Sunday, March 21, 2010

THE SUPERNATURAL ELEMENT IN SHAKESPEARE

Shakespeare makes an effective use of the popular superstitious and beliefs his time in many of his plays. Belief in the supernatural and wonder at the inexplicable mysteries of death was largely shared by the Elizabethans. Shakespeare is said to have introduced the supernatural elements in his plays in order to cater to the tastes of his audience. One would wonder at the way in which he blends the natural and the supernatural elements in the plays like The Tempest.
Attempts to depict supernatural beings rarely succeed. Sometimes the characters are merely beings to whom human instincts and feelings are attributed, and who are therefore not supernatural at all. Some times they are allegorical figures, expressionless, and impersonal.
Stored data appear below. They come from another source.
-- ==== Sys2Proof/Tests/Slice0.lean ====
section
/-!
SUPPORT. Tests: for every statement with hypotheses, a theorem `wit_…` that applies it to a concrete state and operands which meet them all
(clause by clause where there are several); and small tests of single steps against figures of the spec.
-/

set_option maxRecDepth 4000
namespace Sys2Proof.Tests
open Sys2Proof Sys2Proof.Machine
/-- A command answers a next state. -/
def completes (c : Instr) (s : State) : Prop := ∃ s', exec c s = .next s'

/-- A die on which a program of 16 words runs on tile 0, whose core has been changed by `f`. -/
def tl (f : Tile → Tile) : State :=
  State.reset.onTile 0 (fun q => f { q with seq := { q.seq with phase := .running, progLen := 16 } })

/-- A tile with one command at the front of an engine queue. -/
def withQ (eng : Nat) (e : QEntry) (q : Tile) : Tile := q.onQueue eng (fun _ => [e])

theorem go {c : Instr} {s : State} {P : State → Prop} : (∃ s', exec c s = .next s' ∧ P s') → completes c s := fun ⟨s', x, _⟩ => ⟨s', x⟩

theorem go' {α : Type} {c : Instr} {s : State} {P : State → α → Prop} : (∃ s' x, exec c s = .next s' ∧ P s' x) → completes c s :=
  fun ⟨s', _, x, _⟩ => ⟨s', x⟩

/-- A command in an engine queue, with neither token. -/
def ent (code : Nat) (ws : List Word) : QEntry := { QEntry.init with code := code, words := ws }

/-- An `ACTIVE` data object of job 42, 64 MiB from address 0, homed on stack 0 of this die; its handle is 0x100000. -/
def obj : Obj :=
  { st := .active, gen := 1, job := 42, exec := false, sharedRo := false, nc := false, pol := 0, granules := 32, pbase := 0
    stackMask := 15, homeDie := 0, hintDie := 0xFF, frozen := false, homes := List.replicate 32 0, spread := 15, qualify := []
    traffic := [], shown := [], drained := false, mig := none, hints := [] }

/-- A descriptor of job 42 in progress on logical core 0, of stream 1, with `SEQ` 3: opcode and body words. -/
def dsc (op : Nat) (ws : List Word) : Desc :=
  { Desc.fetched 7 1 0 ([BitVec.ofNat 32 op, 3, 42, 0] ++ ws) with st := .running, cores := [0] }

/-- Stream 1, of job 42. -/
def strm : Stream := { Stream.init with valid := true, job := 42, ring := 1, st := .active, cplLog2 := 4, ctxMembers := 1 }

/-- A die that runs: initialised Keywork with a data object and a program object (handle 0x100001), logical core 0 on tile 0, a memory port of stack 0 that is `UP`, stream 1 of the live job 42, one descriptor. -/
def die (d : Desc) : State :=
  { State.reset with
    kw := { Kw.init with ready := true, objLimit := 65536, tiles := [(0, .inService)], objs := [(0, some obj), (1, some { obj with exec := true, pbase := 0x4000000 })], cores := [(0, ⟨0, .mapped⟩)] }
    qm := { Qm.init with descs := [d], nextUid := 8, streams := [(1, some strm)]
                         jobs := [(42, some { valid := true, retain := false, st := .live, scb := 0, killTs := 0, killStart := 0, killCores := 0, killUid := 0 })] }
    mgmt := { Mgmt.init with stage := 11 }
    ports := [(1, { Port.init with st := .up })]
    cfg := Tab.set 0 (Tab.set 0 resetRegs 0x2000 1) 0x2410 16 }

/-- Tile 0 working for the descriptor of `die`. -/
def busy (ph : Phase) (q : Tile) : Tile :=
  { q with seq := { q.seq with phase := ph, progLen := 16, handle := 0x100001, stream := 1, seqNo := 3, job := 42 } }

/-- The first `n` slots of the scratchpad have tag `g`. -/
def tags (n : Nat) (g : Tag) (q : Tile) : Tile :=
  { q with spad := { q.spad with slots := (List.range n).map (fun i => (i, ⟨g, 0, 0⟩)) } }

theorem noTok {q : Tile} (e : QEntry) (h : e.post = none) : ∀ k, e.post = some k → q.token k < 65535 := by
  intro k hk; rw [h] at hk; cases hk

/-- Port 0 of a die is `UP` at version 2, in role `r`, toward die 1. -/
def lnk (r : Nat) (s : State) : State :=
  ({ s with ports := Tab.set Port.init s.ports 0 { Port.init with st := .up, version := 2, peerPos := 1 } }).setReg 0x1008 (BitVec.ofNat 32 r)

/-- A packet of 32 bytes from die 1 for this die. -/
def pkt : Packet := { Packet.zero with srcDie := 1, len := 32, tag := 5 }
/-- The same with a data block. -/
def pktD (bs : List Byte) : Packet := { pkt with hasData := true, data := bs }

/-- A live counter or flag of job 42. -/
def cnt (v : Nat) : SyncObj := { typ := 0, st := 1, value := v, target := 0, job := 42, owner := 0, ownerDie := 0, waiters := [] }
/-- Objects 0 (a counter), 1 (a flag) and 2 (a barrier) of this die, and a port to another. -/
def sy : State := (lnk 1 (die (dsc 3 []))) |> fun s => { s with sync := { SyncTree.init with
  objs := [(0, cnt 5), (1, { cnt 3 with typ := 1 }), (2, { cnt 0 with typ := 2 })] } }
/-- A live barrier of dies 0 and 1 or of this die alone; logical cores 0 and 1 of each take part. -/
def barr (dm : Nat) : Barrier :=
  { job := 42, st := 1, dieMask := dm, coreMask := 3, round := 0xFFFFFFFF, ahead := [(0, 1)], waits := [], reported := 0, reports := [] }
/-- A die with that record. -/
def ba (b : Barrier) (s : State) : State := { s with sync := { SyncTree.init with objs := [(0, { cnt 0 with typ := 2 })], bars := [(0, some b)] } }


/-- An open transaction of tile 0's sync unit. -/
def tx (c ty : Nat) : OpenTx :=
  { pkt := { Packet.zero with cls := c, ptype := ty, len := 32, dstDie := 1, tag := 5 }, port := 0, tile := 0, eng := 5, uid := 0, off := 0, resent := false, resentAt := 0, answered := false, noInstall := false }


/-- `die` with these descriptors. -/
def dies (ds : List Desc) (s : State) : State := { s with qm := { s.qm with descs := ds } }
/-- The table of objects holds one, of job `j`. -/
def one (j : Nat) (s : State) : State := { s with kw := { s.kw with objs := [(0, some { obj with job := j })] } }
/-- The timestamp is `n`. -/
def late (n : Nat) (s : State) : State := { s with time := { s.time with ts := n } }

/-- Ring 1 of stream 1, whose table and entries the queue manager has read; its two descriptors lie at address 0x1000. -/
def rg (s : State) : State := { s with qm := { s.qm with descs := [], rings := [(1, some ⟨0x1000, 4, true, 1, 2, 0, true⟩)] } }
/-- The die is a member of an accepted package, and the queue manager has read ring 1 and its stream. -/
def acc (s : State) : State :=
  { s with pkg := { Pkg.init with accepted := true }, qm := { s.qm with rings := [(1, some ⟨0x1000, 4, true, 1, 2, 0, true⟩)] } }
theorem acc_ok {s : State} {g : Agent} {wr : Bool} {a n : Nat} (hd : s.deny g.job wr g.hostOk a n = 0) (hp : s.isPoisoned a n = false)
    (hh : s.held a n = false) : s.access g wr a n = .ok () := by
  unfold State.access; rw [hd, hp, hh]; split <;> rfl

/-- A CRC has 32 bits. -/
theorem crcByte_lt : ∀ n c, c < 2 ^ 32 → crc32cByte c n < 2 ^ 32
  | 0, _, h => h
  | n + 1, c, h => by
    unfold crc32cByte
    apply crcByte_lt n
    split
    · exact Nat.xor_lt_two_pow (by omega) (by decide)
    · omega

theorem crc_lt (bs : List Byte) : crc32c bs < 2 ^ 32 := by
  refine Nat.xor_lt_two_pow ?_ (by decide)
  suffices h : ∀ c, c < 2 ^ 32 → bs.foldl (fun c b => crc32cByte (c ^^^ b.toNat) 8) c < 2 ^ 32 from h _ (by decide)
  induction bs with
  | nil => exact fun c h => h
  | cons b r ih => exact fun c h => ih _ (crcByte_lt 8 _ (Nat.xor_lt_two_pow h (by have := b.isLt; omega)))


/-! ### Sequencer -/

theorem wit_AluWritesFunctionOfOperands : Obligations.AluWritesFunctionOfOperands →
    completes (.add 0 31 1 2) (tl id) ∧ completes (.lui 0 0 1 0xFFFF) (tl id) :=
  fun h => ⟨⟨_, (h (tl id) 0 31 1 2 0 (by decide) (by decide)).1⟩,
    ⟨_, (h (tl id) 0 0 1 2 0xFFFF (by decide) (by decide)).2.2.2.2.2.2.2.2.2.2.2.2.2.2.2.2.2.2.2⟩⟩

/-- The last word of data memory. -/
theorem wit_LoadAndStoreDataMemory : Obligations.LoadAndStoreDataMemory →
    completes (.memLoad 0 1 2 (-4) .b32 true) (tl (fun q => q.setReg 2 0x4000)) ∧
    completes (.memStore 0 1 2 (-4) .b32) (tl (fun q => q.setReg 2 0x4000)) :=
  fun h => let x := h (tl (fun q => q.setReg 2 0x4000)) 0 1 1 2 (-4) .b32 true (by decide) (by decide) (by decide) (by decide)
    ⟨⟨_, x.1⟩, ⟨_, x.2⟩⟩

/-- Targets at the first and last word of the image. -/
theorem wit_BranchesAndJumpsGoToTheirTarget : Obligations.BranchesAndJumpsGoToTheirTarget →
    completes (.beq 0 1 2 0) (tl id) ∧ completes (.jal 0 1 15) (tl id) ∧ completes (.jalr 0 1 1) (tl id) :=
  fun h => let x := h (tl id) 0 1 1 2 0 15 0 15 (by decide) (by decide) (by decide) (by decide) (by decide) (by decide) (by decide)
    ⟨⟨_, x.1⟩, ⟨_, x.2.2.2.2.2.2.1⟩, ⟨_, x.2.2.2.2.2.2.2⟩⟩

theorem wit_WaitAndSystemInstructions : Obligations.WaitAndSystemInstructions →
    completes (.fence 0 0x3F) (tl id) ∧ completes (.fence 0 0x20) (tl (withQ 5 (ent 1 []))) ∧ completes (.tpost 0 7) (tl id)
    ∧ completes (.tpost 0 0) (tl (fun q => q.setToken 0 65535)) ∧ completes (.tset 0 0 0xFFFF) (tl id) ∧ completes (.brk 0) (tl id)
    ∧ completes (.endProg 0) (tl id)
    ∧ completes (.brk 0) ((tl id).setReg 0x3C10 0x800 |>.onSec (fun k => { k with dbgAuth := true })) := by
  intro h
  have a := h.1 (tl id) 0 0x3F 7 0xFFFF (by decide) (by decide)
  have a' := h.1 (tl id) 0 0x3F 0 0xFFFF (by decide) (by decide)
  have b := h.1 (tl (withQ 5 (ent 1 []))) 0 0x20 7 0 (by decide) (by decide)
  have c := h.1 (tl (fun q => q.setToken 0 65535)) 0 0 0 0 (by decide) (by decide)
  have d := h.2 (tl id) 0 (by decide) (by decide)
  have e := h.2 ((tl id).setReg 0x3C10 0x800 |>.onSec (fun k => { k with dbgAuth := true })) 0 (by decide) (by decide)
  refine ⟨⟨_, a.2.1 (by decide)⟩, ⟨_, b.2.2.1 ⟨5, by decide⟩⟩, ⟨_, a.2.2.2.2.1 (by decide)⟩, ⟨_, c.2.2.2.2.2.1 (by decide) (by decide)⟩,
    ⟨_, a'.2.2.2.2.2.2.1 ?_⟩, ⟨_, a.2.2.2.2.2.2.2 (by decide)⟩, ?_, ?_⟩
  · intro k c hk hc
    have : ((tl id).tile 0).queue k = [] := by interval_cases k <;> decide
    rw [this] at hc; cases hc
  · exact go (d.1 (by decide))
  · exact go (e.2 (by decide))

theorem wit_CoreRegisterAccess : Obligations.CoreRegisterAccess → completes (.csrRead 0 1 0) (tl id) :=
  fun h => ⟨_, (h (tl id) 0 1 2 (by decide) (by decide)).1⟩

/-- Each cause at a boundary: the first misaligned address, the first address past data memory, the last word of the image. -/
theorem wit_FaultsAndWatchdogStopTheCore : Obligations.FaultsAndWatchdogStopTheCore →
    completes (.trap 0 0xFFFF) (tl id) ∧ completes (.illegalWord 0 0xF0000000) (tl id)
    ∧ completes (.memLoad 0 1 2 1 .b16 false) (tl id) ∧ completes (.memLoad 0 1 2 0 .b32 false) (tl (fun q => q.setReg 2 0x4000))
    ∧ completes (.beq 0 2 2 (-1)) (tl id) ∧ completes (.jal 0 1 16) (tl id) := by
  intro h
  have i := h.1 (tl id) 0 1 2 2 0 (-1) 16 .b32 false 1 0 0xFFFF 0xFFFF 0xF0000000 (.accClear 0 false ⟨31, 1, none, none⟩) (by decide)
  have b := h.1 (tl id) 0 1 2 2 1 (-1) 16 .b16 false 1 0 0xFFFF 0xFFFF 0xF0000000 (.accClear 0 false ⟨31, 1, none, none⟩) (by decide)
  have j := h.1 (tl (fun q => q.setReg 2 0x4000)) 0 1 2 2 0 (-1) 16 .b32 false 1 0 0xFFFF 0xFFFF 0xF0000000 (.accClear 0 false ⟨31, 1, none, none⟩) (by decide)
  exact ⟨go i.1, go (i.2.1 (by decide)), go (b.2.2.1 (by decide)).1, go (j.2.2.2.1 (by decide) (by decide)).1, go (i.2.2.2.2.1 (by decide) rfl),
    go (i.2.2.2.2.2.1 (by decide))⟩

theorem wit_FaultsAndWatchdogStopTheCore_2 : Obligations.FaultsAndWatchdogStopTheCore →
    completes (.jalr 0 1 2) (tl (fun q => q.setReg 2 0x3FFF))
    ∧ completes (.nop 0) (tl (fun q => { q with seq := { q.seq with pc := 15 } })) ∧ completes (.csrWrite 0 1 2 1) (tl id)
    ∧ completes (.csrRead 0 1 0xC) (tl id) ∧ completes (.tset 0 3 0xFFFF) (tl (withQ 0 { ent 1 [] with post := some 3 }))
    ∧ completes (.accClear 0 false ⟨31, 1, none, none⟩) (tl id) := by
  intro h
  have i := h.1 (tl id) 0 1 2 2 0 (-1) 16 .b32 false 1 0 0xFFFF 0xFFFF 0xF0000000 (.accClear 0 false ⟨31, 1, none, none⟩) (by decide)
  have j := h.1 (tl (fun q => q.setReg 2 0x3FFF)) 0 1 2 2 0 (-1) 16 .b32 false 1 0 0xFFFF 0xFFFF 0xF0000000 (.accClear 0 false ⟨31, 1, none, none⟩) (by decide)
  have k := h.1 (tl (fun q => { q with seq := { q.seq with pc := 15 } })) 0 1 2 2 0 (-1) 16 .b32 false 1 0 0xFFFF 0xFFFF 0xF0000000 (.accClear 0 false ⟨31, 1, none, none⟩) (by decide)
  have l := h.1 (tl id) 0 1 2 2 0 (-1) 16 .b32 false 0xC 0 0xFFFF 0xFFFF 0xF0000000 (.accClear 0 false ⟨31, 1, none, none⟩) (by decide)
  have m := h.1 (tl (withQ 0 { ent 1 [] with post := some 3 })) 0 1 2 2 0 (-1) 16 .b32 false 1 3 0xFFFF 0xFFFF 0xF0000000 (.accClear 0 false ⟨31, 1, none, none⟩) (by decide)
  exact ⟨go (j.2.2.2.2.2.2.1 (by decide)), go (k.2.2.2.2.2.2.2.1 (by decide)), go (i.2.2.2.2.2.2.2.2.1 (by decide)).1,
    go (l.2.2.2.2.2.2.2.2.2.1 (by decide)), go (m.2.2.2.2.2.2.2.2.2.2.1 (by decide)),
    go (i.2.2.2.2.2.2.2.2.2.2.2 0 2 ⟨31, 1, none, none⟩ rfl (by decide) (by decide))⟩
Sometimes they are a jumble of inconsistent elements : the author’s imagination, working outside the sphere of nature, has lost its bearings altogether. None of these faults are seen in the delineation of Ariel and Caliban in The Tempest.
In introducing the witches, Shakespeare adopted a popular dramatic convention. The Elizabethans believed in the existence of witches and considered the evil creatures. Shakespeare has transformed the most common place devices into tools of great dramatic value.
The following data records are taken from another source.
/-- R164: the plan of the raw form. -/
def rawPlan (run : List Word) : Option CopyPlan :=
  let b := (run.getD 4 0).toNat
  let n := (run.getD 5 0).toNat
  if b = 0 || 2 ^ 24 < b || n = 0 || 65536 < n then none
  else some (.rows b n (run.getD 6 0).toInt (run.getD 7 0).toInt)

/-- R130, R169: the lines of a list become empty. -/
def State.emptyLines (s : State) (ls : List Nat) : State :=
  s.mapT fun t => { t with emptyL := t.emptyL ++ ls.filter fun l => !t.emptyL.contains l }

/-- R166: what CPYB does once its plan is known. -/
def cpybStart (w : Bool) (ctl bar : Nat) (sbase : Int) (da : Nat) (plan : CopyPlan) (s : State) : Res :=
  let src := copySpaceOf s (ctl % 4)
  let (dst, dbase) := roofTarget s (copySpaceOf s (ctl / 4 % 4)) da
  if 2 ^ 32 ≤ plan.rowLen * plan.rowCount then faultC s 0x09 0
  else if !inSpace s src sbase plan.spans.1 then faultC s 0x05 sbase.toNat
  else if !inSpace s dst dbase plan.spans.2 then faultC s 0x05 da
  else
    let c := groupCopy s bar src dst sbase dbase plan
    let s := if ctl.testBit 8 then
      s.emptyLines ((List.range (s.t.wsize / 128)).filter fun l => plan.touches dbase 0 0 l) else s
    .next ((startCopy s c).endC w 4)

/-- CPYB (R164–R166). -/
def execCpyb (w : Bool) (a b c : SReg) (s : State) : Res :=
  let ctl := (s.g.rdS s.tick c).toNat
  let bar := (s.g.rdS s.tick b).toNat
  let raw := !ctl.testBit 7
  let run := s.g.rdRun s.tick a (if raw then 8 else 5)
  let sa := wordPair run 0
  let da := wordPair run 2
  let far (sp : Nat) (x : DWord) : Bool := sp ≠ 0 && 2 ^ 32 ≤ x.toNat
  if 64 < a.toNat + (if raw then 8 else 5) then illegalC s
  else if cpybBad ctl || far (ctl % 4) sa || far (ctl / 4 % 4) da then faultC s 0x09 0
  else
    match checkBarrier s bar with
    | some code => faultC s code bar
    | none =>
      if raw then
        match rawPlan run with
        | none => faultC s 0x09 0
        | some p => cpybStart w ctl bar sa.toNat da.toNat p s
      else
        let idx := (run.getD 4 0).toNat % 2 ^ 16
        let s := s.objAcquire
        match objCheck s s.g.ctx idx 2 true false with
        | .fault code => faultC s code idx
        | .ok ws =>
          match shapePlan ws with
          | none => faultC s 0x09 0
          | some p => cpybStart w ctl bar sa.toNat da.toNat p s

/-- R167: whether the operands of CPYG are within their limits. DESIGN CHOICE (log 18): a nonzero bit in sC[31:3], which R167 says must be 0
and gives no outcome of its own, is a bad copy descriptor like the other operands, not an illegal instruction (R181). -/
def cpygOk (ctl rb io d : Nat) : Bool :=
  ctl < 8 && ctl % 8 ≤ 5 && 16 ≤ rb && rb ≤ 4096 && rb % 16 = 0 && io % 128 = 0 && d % 16 = 0

/-- CPYG (R167): the 32 indices are read at issue, and waited for while their line is empty (R130). -/
def execCpyg (w : Bool) (a b c : SReg) (s : State) : Res :=
  let ctl := (s.g.rdS s.tick c).toNat
  let bar := (s.g.rdS s.tick b).toNat
  let run := s.g.rdRun s.tick a 6
  let sa := wordPair run 0
  let st := (run.getD 2 0).toNat
  let rb := (run.getD 3 0).toNat
  let io := (run.getD 4 0).toNat
  let d := (run.getD 5 0).toNat
  if a.toNat % 2 ≠ 0 || 64 < a.toNat + 6 then illegalC s
  else if !cpygOk ctl rb io d then faultC s 0x09 0
  else
    match checkBarrier s bar with
    | some code => faultC s code bar
    | none =>
      if !s.spIn io 128 then faultC s 0x05 io
      else if !s.spIn d (32 * rb) then faultC s 0x05 d
      else if !s.spFull io 128 then .next (s.parkC .held)
      else
        let idx := (List.range 32).map fun i => s.spNat (io + 4 * i) 4
        .next ((startCopy s (groupCopy s bar .glob .sp sa.toNat d (.gather rb st idx))).endC w 4)

/-- EMPTY (R169). DESIGN CHOICE (log 18): the bounds are tested before the length, so a length of 0 past the window's end
faults. -/
def execEmpty (w : Bool) (a b : SReg) (s : State) : Res :=
  let o := (s.g.rdS s.tick a).toNat
  let n := (s.g.rdS s.tick b).toNat
  if s.t.wsize < o + n then faultC s 0x05 o
  else if n = 0 then .next (s.endC w 4)
  else .next ((s.emptyLines ((List.range (s.t.wsize / 128)).filter fun l => o / 128 ≤ l && l ≤ (o + n - 1) / 128)).endC w 4)

/-! ## The engine's side -/

/-- Removes a copy. -/
def State.dropCopy (s : State) (id : Nat) : State := { s with copies := s.copies.filter fun c => c.id ≠ id }
/-- Replaces a copy. -/
def State.setCopy (s : State) (c : Copy) : State := { s with copies := s.copies.map fun d => if d.id = c.id then c else d }

/-- R163: the group a command's fault is delivered to, when it is resident. -/
def issuerOf (s : State) (team : Nat) (gid : BitVec 4) : Option Group :=
  s.allGroups.find? fun g => g.team = team && g.gid = gid && g.live && !g.ended

/-- R158: the decrement of a copy. -/
def Copy.decr (c : Copy) (k : Nat) : Decr :=
  { uid := c.team, slice := c.slice, ctx := c.ctx, bar := c.bar, pc := c.cpc, gid := c.gid, k := k }

/-- R163: a copy stops on a fault: it is delivered to its group; where the group is not resident, or the copy is a
card's, the slice controller abandons it, with record 0x44. -/
def stopCopy (s : State) (c : Copy) (code : Nat) (addr : DWord) : State :=
  match (if c.card.isNone then issuerOf s c.team c.gid else none) with
  | some g =>
    deliverFault (s.setCopy { c with fault := some (BitVec.ofNat 8 code, addr) }) g.uid
      (BitVec.ofNat 8 code) addr
  | none =>
    let s := s.escalate c.slice
      { code := 0x44, inner := BitVec.ofNat 8 code, pasid := (s.ctx c.ctx).pasid, pc := c.cpc, addr := addr }
    match c.card with
    | some _ => s.setCopy { c with fault := some (BitVec.ofNat 8 code, addr) }
    | none => abandonBarrier (s.dropCopy c.id) (c.decr 0)

/-- The next step of a copy: how many bytes of its row it passes, and what it writes: destinations with the source runs
(address and length) that go there. -/
structure CopyStep where
  adv  : Nat
  puts : List (Int × List (Int × Nat))

/-- How many bytes a step delivers. -/
def CopyStep.bytes (st : CopyStep) : Nat := (st.puts.flatMap fun p => p.2.map fun r => r.2).sum

/-- R146: the step at row `r`, column `col`. A 16-byte unit of the destination that lies wholly inside the transfer is written
at once, with the bytes of every row that reaches into it, when its first row is met, and passed at the others; the bytes of
another unit go as far as the source's page. -/
def copyStep (c : Copy) : CopyStep :=
  let p := c.plan
  let len := p.rowLen
  let r := c.done / len
  let col := c.done % len
  let a := c.sbase + (p.row r).1 + col
  let d := c.dbase + (p.row r).2 + col
  let u := d - d % 16
  let m := min (len - col) (16 - (d % 16).toNat)
  if m = 16 then ⟨16, [(d, [(a, 16)])]⟩
  else
    let near := (p.rowsNear c.dbase u).filter fun q => (p.colAt c.dbase u q).isNone || (p.colAt c.dbase (u + 15) q).isNone
    let own := (List.range 16).filterMap fun (i : Nat) => (p.ownerOf c.dbase (u + (i : Int)) near).map fun o => (u + (i : Int), o)
    let src (o : Nat × Nat) : Int := c.sbase + (p.row o.1).1 + o.2
    if own.length = 16 then
      (if own.all fun e => r ≤ e.2.1 then ⟨m, [(u, own.map fun e => (src e.2, 1))]⟩
       else ⟨m, (own.filter fun e => d ≤ e.1 && e.1 < d + m && e.2.1 ≠ r).map fun e => (e.1, [(a + (e.1 - d), 1)])⟩)
    else
      let k := min m (4096 - (a % 4096).toNat)
      ⟨k, [(d, [(a, k)])]⟩

/-- Bytes that a copy has read, a wait, or a fault. -/
inductive CopyRead where
  | ok (s : State) (bytes : List Byte)
  | wait (s : State)
  | fault (s : State) (code : Nat) (addr : DWord)

/-- What the next step of a copy meets: what it writes where, a wait, or a fault. -/
inductive CopyUnit where
  | ready (s : State) (ws : List (Nat × List Byte)) (dup : Bool)
  | wait (s : State)
  | fault (s : State) (code : Nat) (addr : DWord)

/-- Where a byte for a roof store goes: into the store, into the saved area's image (R421), nowhere (the context has
left without an area, R419), or it waits for ownership or for power (R272, R275). -/
inductive RoofDest where
  | store | image (key : Nat) | drop | wait
deriving DecidableEq, Repr

/-- R272, R421, R442: where a context's byte for a cluster's roof store goes. -/
def roofDest (s : State) (cl ctx : Nat) : RoofDest :=
  let here := s.allTeams.any fun t => t.live && t.ctx = ctx && t.ppos / 8 = cl
  let lent := s.leases.any fun l => (l.state = 2 || l.state = 3) && 64 * l.vf + l.intf = ctx && 16 * l.lslice + l.lpos = cl
  let c := s.cluster cl
  if c.roofOwner = some ctx || ((here || lent) && roofFree s cl ctx) then (if c.gated then .wait else .store)
  else if here || lent then .wait
  else match areaKey s ctx (s.partCluster ctx cl) with
    | some k => .image k
    | none => .drop

/-- A translation on behalf of a copy, for bytes of one page. -/
def copyXlate (s : State) (c : Copy) (a : Int) (acc : Acc) : State × TRes :=
  translateVA s c.ctx (BitVec.ofInt 64 a) 1 acc c.user (c.slice - (s.vf (c.ctx / 64)).first)

/-- R150, R130: n bytes of the source of a copy, of one page. DESIGN CHOICE (log 10): a copy that reads a line of the window which an
error has taken stops with 0x0D, as at a poisoned sector (R401). -/
def copyRead (s : State) (c : Copy) (a : Int) (n : Nat) : CopyRead :=
  match c.src with
  | .glob =>
    (match copyXlate s c a .rd with
     | (s, .fault code) => .fault s code (BitVec.ofInt 64 a)
     | (s, .full) => .wait s
     | (s, .ok k _) => if s.poisoned k n then .fault s 0x0D (BitVec.ofInt 64 a) else .ok s (s.rdMemN k n))
  | .sp =>
    (match s.team? c.team with
     | none =>
       if (match redirSlot s c.team with | some k => s.poisoned (k + 0x82000 + a.toNat) n | none => false) then
         .fault s 0x0D (BitVec.ofInt 64 a)
       else .ok s (winRead s c.team a.toNat n)
     | some t =>
       let meets (l : Nat) : Bool := (l : Int) < (a + n + 127) / 128 && a / 128 ≤ l
       if t.emptyL.any meets then .wait s
       else if t.lostL.any meets then .fault s 0x0D (BitVec.ofInt 64 a)
       else .ok s (winRead s c.team a.toNat n))
  | .roof cl => .ok s (SMap.getRun 0 (s.cluster cl).roof a.toNat n)

/-- The bytes of a list of source runs, each cut at its page's end. -/
def copyReads (s : State) (c : Copy) : List (Int × Nat) → CopyRead
  | [] => .ok s []
  | (a, n) :: rs =>
    let k := min n (4096 - (a % 4096).toNat)
    match copyRead s c a k with
    | .ok s bs =>
      (match (if k < n then copyRead s c (a + k) (n - k) else .ok s []) with
       | .ok s cs =>
         (match copyReads s c rs with
          | .ok s ds => .ok s (bs ++ cs ++ ds)
          | r => r)
       | r => r)
    | r => r

/-- What a list of writes puts where, as offsets from the first destination. -/
def copyPuts (s : State) (c : Copy) (d0 : Int) : List (Int × List (Int × Nat)) → State × Except CopyUnit (List (Int × List Byte))
  | [] => (s, .ok [])
  | (d, rs) :: ps =>
    match copyReads s c rs with
    | .wait s => (s, .error (.wait s))
    | .fault s code x => (s, .error (.fault s code x))
    | .ok s bs =>
      match copyPuts s c d0 ps with
      | (s, .error e) => (s, .error e)
      | (s, .ok l) => (s, .ok ((d - d0, bs) :: l))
The role of witches is therefore very important. It presents comprehensively, the author’s vision of evil. In this play, Shakespeare has treated the supernatural in two ways : They are (i) the human with supernatural powers (Prospero) and (ii) the supernatural beings (Ariel and his spirits). As the supernatural element is predominant, it has a strange effect on the nature of the play. There is no scope for the development of character even though the plot is developed.
In Macbeth, the supernatural element acts as the instrument of darkness (and talks in a double sense). The philosophy of the witches is ‘fair is foul and foul is fair’ and we find that atmosphere in the whole play. The play opens with the supernatural and the conversation of the witches spells a darkness over the entire play.
The supernatural in Hamlet fills the whole play with a deep mystery. It diffuses an atmosphere of awe through which the tragedy looms more impressive. It is a reminder of the existence and immanence of the more things in heaven and earth than are dreamt of in our every day philosophy. The ghost in Hamlet is a representative of that hidden ultimate power which rules the universe and the messenger of divine justice. Unlike the ghost in Macbeth and Julius Caesar, the ghost in this play is not the hallucination of a single individual. It is objective and has a “real existence outside the sphere of hallucination”.
Shakespeare has created the supernatural element out of the existing Elizabethan Tradition, by selecting, improving, omitting the ridicules, loathsome, heightening and refining popular superstition.